Завязалась переписка. Лично они еще не встречались, но уже чувствовали друг к другу глубокую симпатию.
Полонский сетовал в одном из писем к новому московскому другу: «…спросите теперь любого молодого студента или юношу, какой его любимый поэт? Он удивится. Молодежь — и в том числе мой сын — прямо заявляют мне, что в поэзии они не находят ничего дурного, но она их мало занимает, она отошла уже на последний план или уступила место иным вопросам — вопросам политики и социологии. Я даже и понять не могу, откуда такое множество стихов и новых стихотворений! Их в журналах пропускают даже сентиментальные барышни!»
В ноябре 1892 года Полонский узнал о смерти Афанасия Афанасьевича Фета. Умер последний из друзей его юности…
Летом следующего года побывал он в тех местах, куда приезжал тридцать девять лет назад, — в Воронове, под Москвой, бывшем имении поэтессы графини Ростопчиной. Теперь сюда пригласил Полонского нынешний владелец имения граф Шереметев.
В Воронове Яков Петрович хорошо отдохнул. Здесь он, между прочим, набросал маленькое стихотворение — карандашом на листке бумаги:
Мысли вычитанной Не хочу вписать. Рифмой выточенной Не к чему блистать. СтихаСтарый поэт рифмовал здесь так, как будут рифмовать в XX веке: «вычитанной» — «выточенной», «кованого» — «Воронова». Он владел музыкой стиха, владел словом, как истинный мастер.
Его младший сын Борис, уже студент, отправился вместе с приятелем в путешествие по Волге и дальше — на Кавказ и в Крым.

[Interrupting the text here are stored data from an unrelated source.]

/-! ### newFaultNow -/

@[simp] theorem newFaultNow_gauger (s : State) (o : FaultObject) (a b : Nat) (d : List Byte) : (newFaultNow s o a b d).gauger = s.gauger := by
  simp [newFaultNow]
@[simp] theorem newFaultNow_regs (s : State) (o : FaultObject) (a b : Nat) (d : List Byte) : (newFaultNow s o a b d).regs = s.regs := by
  simp [newFaultNow]
@[simp] theorem newFaultNow_ctxs (s : State) (o : FaultObject) (a b : Nat) (d : List Byte) : (newFaultNow s o a b d).ctxs = s.ctxs := by
  simp [newFaultNow]
@[simp] theorem newFaultNow_planInForce (s : State) (o : FaultObject) (a b : Nat) (d : List Byte) : (newFaultNow s o a b d).planInForce = s.planInForce := by
  simp [newFaultNow]
@[simp] theorem newFaultNow_planStaged (s : State) (o : FaultObject) (a b : Nat) (d : List Byte) : (newFaultNow s o a b d).planStaged = s.planStaged := by
  simp [newFaultNow]
@[simp] theorem newFaultNow_cat (s : State) (o : FaultObject) (a b : Nat) (d : List Byte) : (newFaultNow s o a b d).cat = s.cat := by
  simp [newFaultNow]
@[simp] theorem newFaultNow_catStaged (s : State) (o : FaultObject) (a b : Nat) (d : List Byte) : (newFaultNow s o a b d).catStaged = s.catStaged := by
  simp [newFaultNow]
@[simp] theorem newFaultNow_staging (s : State) (o : FaultObject) (a b : Nat) (d : List Byte) : (newFaultNow s o a b d).staging = s.staging := by
  simp [newFaultNow]
@[simp] theorem newFaultNow_catRetiring (s : State) (o : FaultObject) (a b : Nat) (d : List Byte) : (newFaultNow s o a b d).catRetiring = s.catRetiring := by
  simp [newFaultNow]
@[simp] theorem newFaultNow_dir (s : State) (o : FaultObject) (a b : Nat) (d : List Byte) : (newFaultNow s o a b d).dir = s.dir := by
  simp [newFaultNow]
@[simp] theorem newFaultNow_dirStaged (s : State) (o : FaultObject) (a b : Nat) (d : List Byte) : (newFaultNow s o a b d).dirStaged = s.dirStaged := by
  simp [newFaultNow]
@[simp] theorem newFaultNow_dirOld (s : State) (o : FaultObject) (a b : Nat) (d : List Byte) : (newFaultNow s o a b d).dirOld = s.dirOld := by
  simp [newFaultNow]
@[simp] theorem newFaultNow_handles (s : State) (o : FaultObject) (a b : Nat) (d : List Byte) : (newFaultNow s o a b d).handles = s.handles := by
  simp [newFaultNow]
@[simp] theorem newFaultNow_tenantRecs (s : State) (o : FaultObject) (a b : Nat) (d : List Byte) : (newFaultNow s o a b d).tenantRecs = s.tenantRecs := by
  simp [newFaultNow]
@[simp] theorem newFaultNow_gyles (s : State) (o : FaultObject) (a b : Nat) (d : List Byte) : (newFaultNow s o a b d).gyles = s.gyles := by
  simp [newFaultNow]
@[simp] theorem newFaultNow_tuns (s : State) (o : FaultObject) (a b : Nat) (d : List Byte) : (newFaultNow s o a b d).tuns = s.tuns := by
  simp [newFaultNow]
@[simp] theorem newFaultNow_heldGroups (s : State) (o : FaultObject) (a b : Nat) (d : List Byte) : (newFaultNow s o a b d).heldGroups = s.heldGroups := by
  simp [newFaultNow]
@[simp] theorem newFaultNow_orphans (s : State) (o : FaultObject) (a b : Nat) (d : List Byte) : (newFaultNow s o a b d).orphans = s.orphans := by
  simp [newFaultNow]
@[simp] theorem newFaultNow_nextHold (s : State) (o : FaultObject) (a b : Nat) (d : List Byte) : (newFaultNow s o a b d).nextHold = s.nextHold := by
  simp [newFaultNow]
@[simp] theorem newFaultNow_sortRows (s : State) (o : FaultObject) (a b : Nat) (d : List Byte) : (newFaultNow s o a b d).sortRows = s.sortRows := by
  simp [newFaultNow]
@[simp] theorem newFaultNow_ports (s : State) (o : FaultObject) (a b : Nat) (d : List Byte) : (newFaultNow s o a b d).ports = s.ports := by
  simp [newFaultNow]
@[simp] theorem newFaultNow_spillUsed (s : State) (o : FaultObject) (a b : Nat) (d : List Byte) : (newFaultNow s o a b d).spillUsed = s.spillUsed := by
  simp [newFaultNow]
@[simp] theorem newFaultNow_cellar (s : State) (o : FaultObject) (a b : Nat) (d : List Byte) : (newFaultNow s o a b d).cellar = s.cellar := by
  simp [newFaultNow]
@[simp] theorem newFaultNow_tiers (s : State) (o : FaultObject) (a b : Nat) (d : List Byte) : (newFaultNow s o a b d).tiers = s.tiers := by
  simp [newFaultNow]
@[simp] theorem newFaultNow_train (s : State) (o : FaultObject) (a b : Nat) (d : List Byte) : (newFaultNow s o a b d).train = s.train := by
  simp [newFaultNow]
@[simp] theorem newFaultNow_homes (s : State) (o : FaultObject) (a b : Nat) (d : List Byte) : (newFaultNow s o a b d).homes = s.homes := by
  simp [newFaultNow]
@[simp] theorem newFaultNow_kiln (s : State) (o : FaultObject) (a b : Nat) (d : List Byte) : (newFaultNow s o a b d).kiln = s.kiln := by
  simp [newFaultNow]
@[simp] theorem newFaultNow_repair (s : State) (o : FaultObject) (a b : Nat) (d : List Byte) : (newFaultNow s o a b d).repair = s.repair := by
  simp [newFaultNow]
@[simp] theorem newFaultNow_pace (s : State) (o : FaultObject) (a b : Nat) (d : List Byte) : (newFaultNow s o a b d).pace = s.pace := by
  simp [newFaultNow]
@[simp] theorem newFaultNow_keys (s : State) (o : FaultObject) (a b : Nat) (d : List Byte) : (newFaultNow s o a b d).keys = s.keys := by
  simp [newFaultNow]
@[simp] theorem newFaultNow_boundary (s : State) (o : FaultObject) (a b : Nat) (d : List Byte) : (newFaultNow s o a b d).boundary = s.boundary := by
  simp [newFaultNow]
@[simp] theorem newFaultNow_fuses (s : State) (o : FaultObject) (a b : Nat) (d : List Byte) : (newFaultNow s o a b d).fuses = s.fuses := by
  simp [newFaultNow]
@[simp] theorem newFaultNow_glob (s : State) (o : FaultObject) (a b : Nat) (d : List Byte) : (newFaultNow s o a b d).glob = s.glob := by
  simp [newFaultNow]
@[simp] theorem newFaultNow_outs (s : State) (o : FaultObject) (a b : Nat) (d : List Byte) : (newFaultNow s o a b d).outs = s.outs := by
  simp [newFaultNow]
@[simp] theorem newFaultNow_freeCtr (s : State) (o : FaultObject) (a b : Nat) (d : List Byte) : (newFaultNow s o a b d).freeCtr = s.freeCtr := by
  simp [newFaultNow]
@[simp] theorem newFaultNow_pending (s : State) (o : FaultObject) (a b : Nat) (d : List Byte) : (newFaultNow s o a b d).pending = s.pending := by
  simp [newFaultNow]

Яков Петрович слал вдогонку письма.
«Пиши из Тифлиса подробнее — ведь это мне родной город…» Теперь он чувствовал это яснее, чем прежде, и тем горше было сознавать: «Было время, когда мне был весь Тифлис знаком, — теперь никого нет».
Глава одиннадцатая
«Поверьте, Петр Петрович, пятницы мои делаются как-то сами собой, — написал Полонский литератору Гнедичу. — Из числа тех, кого вы у меня встретили, не было ни одного приглашенного, ни одной приглашенной».
Действительно, приходил кто хотел. Гости съезжались в разное время, иногда очень поздно, уходили тоже когда кому вздумается.

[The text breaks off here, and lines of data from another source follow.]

-- ==== Sys2Proof/Tests/Slice0.lean ====
section
/-! SUPPORT. Tests: ill-formed commands that the checks refuse, and small checks of the meanings on fixed states. -/
namespace Sys2Proof.Tests

-- Each test waits for the one before it: many kernel evaluations at once would each hold a thread.
set_option Elab.async false
open Sys2Proof.Machine

/-! ### Well-formedness -/

theorem test_wf_register_offset : Instr.wf (.registerWrite 0x00B 0x081 0 .fabric) = false := by decide
theorem test_wf_ring_offset : Instr.wf (.ringConfigWrite 0 0x0B0 0 .ordinary) = false := by decide
theorem test_wf_beat_length : Instr.wf (.inboundBeat 0 {} [] .ok) = false := by decide
theorem test_wf_beat_slot : Instr.wf (.outboundNak 0 { slot := 1024 }) = false := by decide
theorem test_wf_peer : Instr.wf (.mFetchEnd { src := 96 }) = false := by decide
theorem test_wf_id : Instr.wf (.mLookup {} [0x1000000]) = false := by decide
theorem test_wf_version : Instr.wf (.mFetchReq {} 1 (2 ^ 48) 0) = false := by decide
theorem test_wf_segment : Instr.wf (.mFetchData {} { length := 2 } [0]) = false := by decide
theorem test_wf_header : Instr.wf (.mRackOpen {} { tenant := 4096 } [] 0) = false := by decide
theorem test_wf_slot : Instr.wf (.mRackOpen {} { slotCount := 1 } [{ rank := 257 }] 0) = false := by decide
theorem test_wf_far_slot : Instr.wf (.mFarSum {} { layer := 4096 } []) = false := by decide
theorem test_wf_far_row : Instr.wf (.mFarSum {} {} [{ row := 2 ^ 20 }]) = false := by decide
theorem test_wf_entry : Instr.wf (.mDirUpdate {} [{ log2 := 13 }]) = false := by decide
theorem test_wf_grant : Instr.wf (.mLend {} 0 257) = false := by decide
theorem test_wf_lane : Instr.wf (.tunBistDone 0 { lanes := [35] }) = false := by decide
theorem test_wf_ok : Instr.wf (.mRackOpen {} { slotCount := 1 } [{ rank := 16, inW := 32, outW := 32 }] 0) = true := by decide

/-! ### Worked examples of the spec -/

/-- The state of Table 18.3: a cap of 100 W, then of 90 W. -/
theorem test_gate_of_the_worked_example : gateFor 100 140 160 1400 = 8 ∧ gateFor 90 131 160 1191 = 8 := by decide

/-! ### States -/

/-- The block after a cold start: every clock present, the core pairs serving, the kiln in service, 64 tuns active. -/
def up : State :=
  { gauger := { seq := 100, refClockOk := true, calibrated := BitVec.allOnes 64 }
    glob := { powered := true, ready := true, everReady := true, startStep := 0xA, mountBegun := true }
    boundary := { domainOk := (List.range 211).map fun d => (d, true) }
    repair := { pairs := [(0, .serving), (1, .serving), (2, .serving), (3, .serving)] }
    tuns := (List.range 64).map fun n => (n, { st := .active, logical := some n })
    tiers := { singleHome := false }
    kiln := { phase := .inService, opened := true, dataGib := 1000, usableGib := 1000
              channels := (List.range 8).map fun d => (d, { st := .inService }) } }

/-- A descriptor, with the structure that it points to, that a context has taken and read. -/
def fr (d : Desc) (img : List Byte) : Front := { sqIndex := 5, desc := some d, image := some img }

/-- It stands at the front of context 0, which tenants 0 to 7 are bound to. -/
def front (s : State) (d : Desc) (img : List Byte) : State :=
  setCtx s 0 { s.ctx 0 with st := .running, sqHead := 6, sqTail := 6, cqResv := 1, tenants := [(0, 0xFF)], front := some (fr d img) }

/-- Set a register. -/
def withReg (s : State) (page off : Nat) (v : Word64) : State := setReg s page off v

/-- Context 0 acts for the fabric manager. -/
def asFabric (s : State) : State := { s with pages := [(pgCtx 0, { ctxRole := 1 })] }

/-- A T2 region of 16 GiB, so that gyles have room. -/
def roomy : State := withReg (withReg up pgTiers 0x088 16) (pgCtx 0) 0x0D8 4096

/-- Another block is the home of every shard: this one is peer 1 of 2. -/
def away (s : State) : State := withReg { s with homes := { s.homes with peersUp := [0] } } pgHomes 0x080 0x201

/-! ### Witnesses: states and operands that meet the hypotheses of each statement -/

def dNop : Desc := { opcode := 0x5F }
def dMark : Desc := { opcode := 0x50, markData := [1, 2] }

«К нему вела несносно крутая, петербургская лестница в сотню с лишком ступеней, — вспоминает литератор Перцов. — Даже мне, в мои тогдашние двадцать с чем-то, было трудно ее одолевать. Для Полонского же путь в его квартиру без посторонней помощи был совершенно недоступен, и его вносили наверх в кресле».
На дверях квартиры блестела медная дощечка с выгравированной надписью «Яков Петрович Полонский».

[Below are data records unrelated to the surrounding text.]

-- ==== Sys2Proof/Machine/Flags.lean ====
section
/-!
DEFINITION. The sets of named bits the manual keeps: the panel flags (R112), the halt-cause set (R94), the notice
classes and pending sets (R190 to R192), and their layouts (12.4).
-/

namespace Sys2Proof.Machine

/-! ## Panel flags (R112) -/

/-- The nine flags of R112. -/
inductive PanelFlag where
  | missedFold | lateFold | abortedFold | seam | underSet | overSet | heatUnknown | regLost | strokeClamped
deriving DecidableEq, Repr

/-- Set a flag; one already set stays set (R112). -/
def PanelFlags.add (f : PanelFlags) : PanelFlag → PanelFlags
  | .missedFold => { f with missedFold := true }
  | .lateFold => { f with lateFold := true }
  | .abortedFold => { f with abortedFold := true }
  | .seam => { f with seam := true }
  | .underSet => { f with underSet := true }
  | .overSet => { f with overSet := true }
  | .heatUnknown => { f with heatUnknown := true }
  | .regLost => { f with regLost := true }
  | .strokeClamped => { f with strokeClamped := true }

/-- No flag is set (R120). -/
def PanelFlags.isEmpty (f : PanelFlags) : Bool := f == PanelFlags.none

/-- The number whose bit i is the i-th Boolean of the list, from bit 0. -/
def bitsOf : List Bool → Nat
  | [] => 0
  | b :: bs => b.toNat + 2 * bitsOf bs

/-- The two flag bytes of 12.4 as a number. -/
def PanelFlags.bits (f : PanelFlags) : Nat :=
  bitsOf [f.missedFold, f.lateFold, f.abortedFold, f.seam, f.underSet, f.overSet, f.heatUnknown, f.regLost,
    f.strokeClamped]

/-! ## Causes (R94) -/

/-- A cause is in the set. -/
def CauseSet.has (c : CauseSet) : Cause → Bool
  | .safe => c.safe
  | .operator => c.operator
  | .overrun => c.overrun
  | .reverse => c.reverse
  | .mapFull => c.mapFull
  | .rollOut => c.rollOut
  | .spliceFail => c.spliceFail
  | .positionEnd => c.positionEnd

/-- Add a cause to the set. -/
def CauseSet.add (c : CauseSet) : Cause → CauseSet
  | .safe => { c with safe := true }
  | .operator => { c with operator := true }
  | .overrun => { c with overrun := true }
  | .reverse => { c with reverse := true }
  | .mapFull => { c with mapFull := true }
  | .rollOut => { c with rollOut := true }
  | .spliceFail => { c with spliceFail := true }
  | .positionEnd => { c with positionEnd := true }

/-- The cause byte of 12.4 as a number. -/
def CauseSet.bits (c : CauseSet) : Nat :=
  bitsOf [c.safe, c.operator, c.overrun, c.reverse, c.mapFull, c.rollOut, c.spliceFail, c.positionEnd]

/-- The place of a cause in the order of R94 and 12.4. -/
def Cause.number : Cause → Nat
  | .safe => 0
  | .operator => 1
  | .overrun => 2
  | .reverse => 3
  | .mapFull => 4
  | .rollOut => 5
  | .spliceFail => 6
  | .positionEnd => 7

/-! ## Notices (R190 to R192) -/

/-- The rank of a code, which is also its number on the links (R190, 12.4). -/
def Notice.rank : Notice → Nat
  | .safeStop => 1
  | .halted => 2
  | .drained => 3
  | .speedHigh => 4
  | .lateFold => 5
  | .spliceFailed => 6
  | .rollLow => 7
  | .splicePlanned => 8
  | .spliceDone => 9
  | .seamPassed => 10
  | .diameterStale => 11
  | .zoneHot => 12
  | .probeStale => 13
  | .overSet => 14
  | .queueEmpty => 15
  | .regLost => 16
  | .reportReady => 17
  | .patternReleased => 18
  | .faultCaptured => 19

/-- A subscription holds the class of a code (R190, R191); SAFETY belongs to every subscription. -/
def ClassSet.holds (c : ClassSet) : Notice → Bool
  | .safeStop => true
  | .halted | .drained | .speedHigh | .lateFold => c.run
  | .spliceFailed | .rollLow | .splicePlanned | .spliceDone | .seamPassed | .diameterStale => c.roll
  | .zoneHot | .probeStale | .overSet => c.heat
  | .queueEmpty | .regLost | .reportReady | .patternReleased => c.flow
  | .faultCaptured => c.link

/-- The class byte of 12.4 as a number, SAFETY always in it (R191). -/
def ClassSet.bits (c : ClassSet) : Nat := bitsOf [true, c.run, c.roll, c.heat, c.flow, c.link]

/-- The subscription a class byte names, SAFETY added whether or not it is named (R194). -/
def ClassSet.ofByte (b : Byte) : ClassSet :=
  ⟨b.getLsbD 1, b.getLsbD 2, b.getLsbD 3, b.getLsbD 4, b.getLsbD 5⟩

/-- Put a code into a pending set kept in rank order; one already there stays as it is (R192). -/
def insertRanked (n : Notice) : List Notice → List Notice
  | [] => [n]
  | m :: ms =>
    if n = m then m :: ms
    else if n.rank < m.rank then n :: m :: ms
    else m :: insertRanked n ms

/-- Deliver a code to one link: it joins the pending set when the link's subscription holds its class (R192). -/
def NoticeBox.deliver (n : Notice) (b : NoticeBox) : NoticeBox :=
  if b.subscription.holds n then { b with pendingSet := insertRanked n b.pendingSet } else b

/-- Raise a notice: it is delivered in the same event to every link subscribed to its class (R192). -/
def raise (n : Notice) (s : State) : State :=
  { s with
    notices :=
      { line := s.notices.line.deliver n
        pattern := s.notices.pattern.deliver n
        unwind := s.notices.unwind.deliver n } }

end Sys2Proof.Machine
end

Из передней гости входили в просторную столовую (или «залу»), где весь вечер со стола не убирался самовар. Слева дверь вела в комнату дочери Якова Петровича, Наташи; у нее, так же как у братьев Александра и Бориса, был свой кружок друзей — эта молодежь обычно заполняла столовую.
Ясинский вспоминает: «Сам Полонский, пока шумели, играли и спорили гости в большой зале, просиживал в кабинете, где стоял полумрак, курил крепкие сигары, пил чай и кому-нибудь из любителей поэзии читал свои, еще не вышедшие в свет, стихотворения загробным, певучим голосом».
«Читал густо, тромбонно, с непередаваемой, устрашающей завойкой, — вспоминает одна, тогда еще молодая, поэтесса. — Его чтение у меня в ушах, я могу его приблизительно „передразнить“, но описать не могу… Сначала делалось смешно, а потом нравилось:
Есть фо-орма, — но она пуста! Краси-иво, — но не красота!Эти строки, сами по себе недурные, значительные во всяком случае, производили большое впечатление в густом рыкании Полонского».
Когда Наташа садилась за рояль, Яков Петрович появлялся в дверях столовой, укутанный в плед. Стоял, опираясь на костыль, и слушал.
В день его именин, 26 декабря, собиралось особенно много гостей. Теперь, когда его спрашивали о здоровье, он отвечал: «Слава богу, скверно».
В день именин появлялись — без приглашений — и гости нежданные, особые. Вспоминая толпу гостей на именинах, молодая знакомая Полонского рассказывала об одной поразившей ее встрече: «Среди толпы, то в той, то в другой комнате, прохаживался особняком какой-то странноватый человек. Мы с ним все поглядывали друг на друга, я на него, он на меня. Не очень высокий, худощавый, походка неторопливая, зацепляющая каблуками пол. Бледный… старик? нет, неизвестного возраста человек-существо, с жилистой птичьей шеей и — главное (это-то меня и поразило) — с особенно бледными, прозрачно-восковыми ушами. В этих ушах было даже что-то жуткое».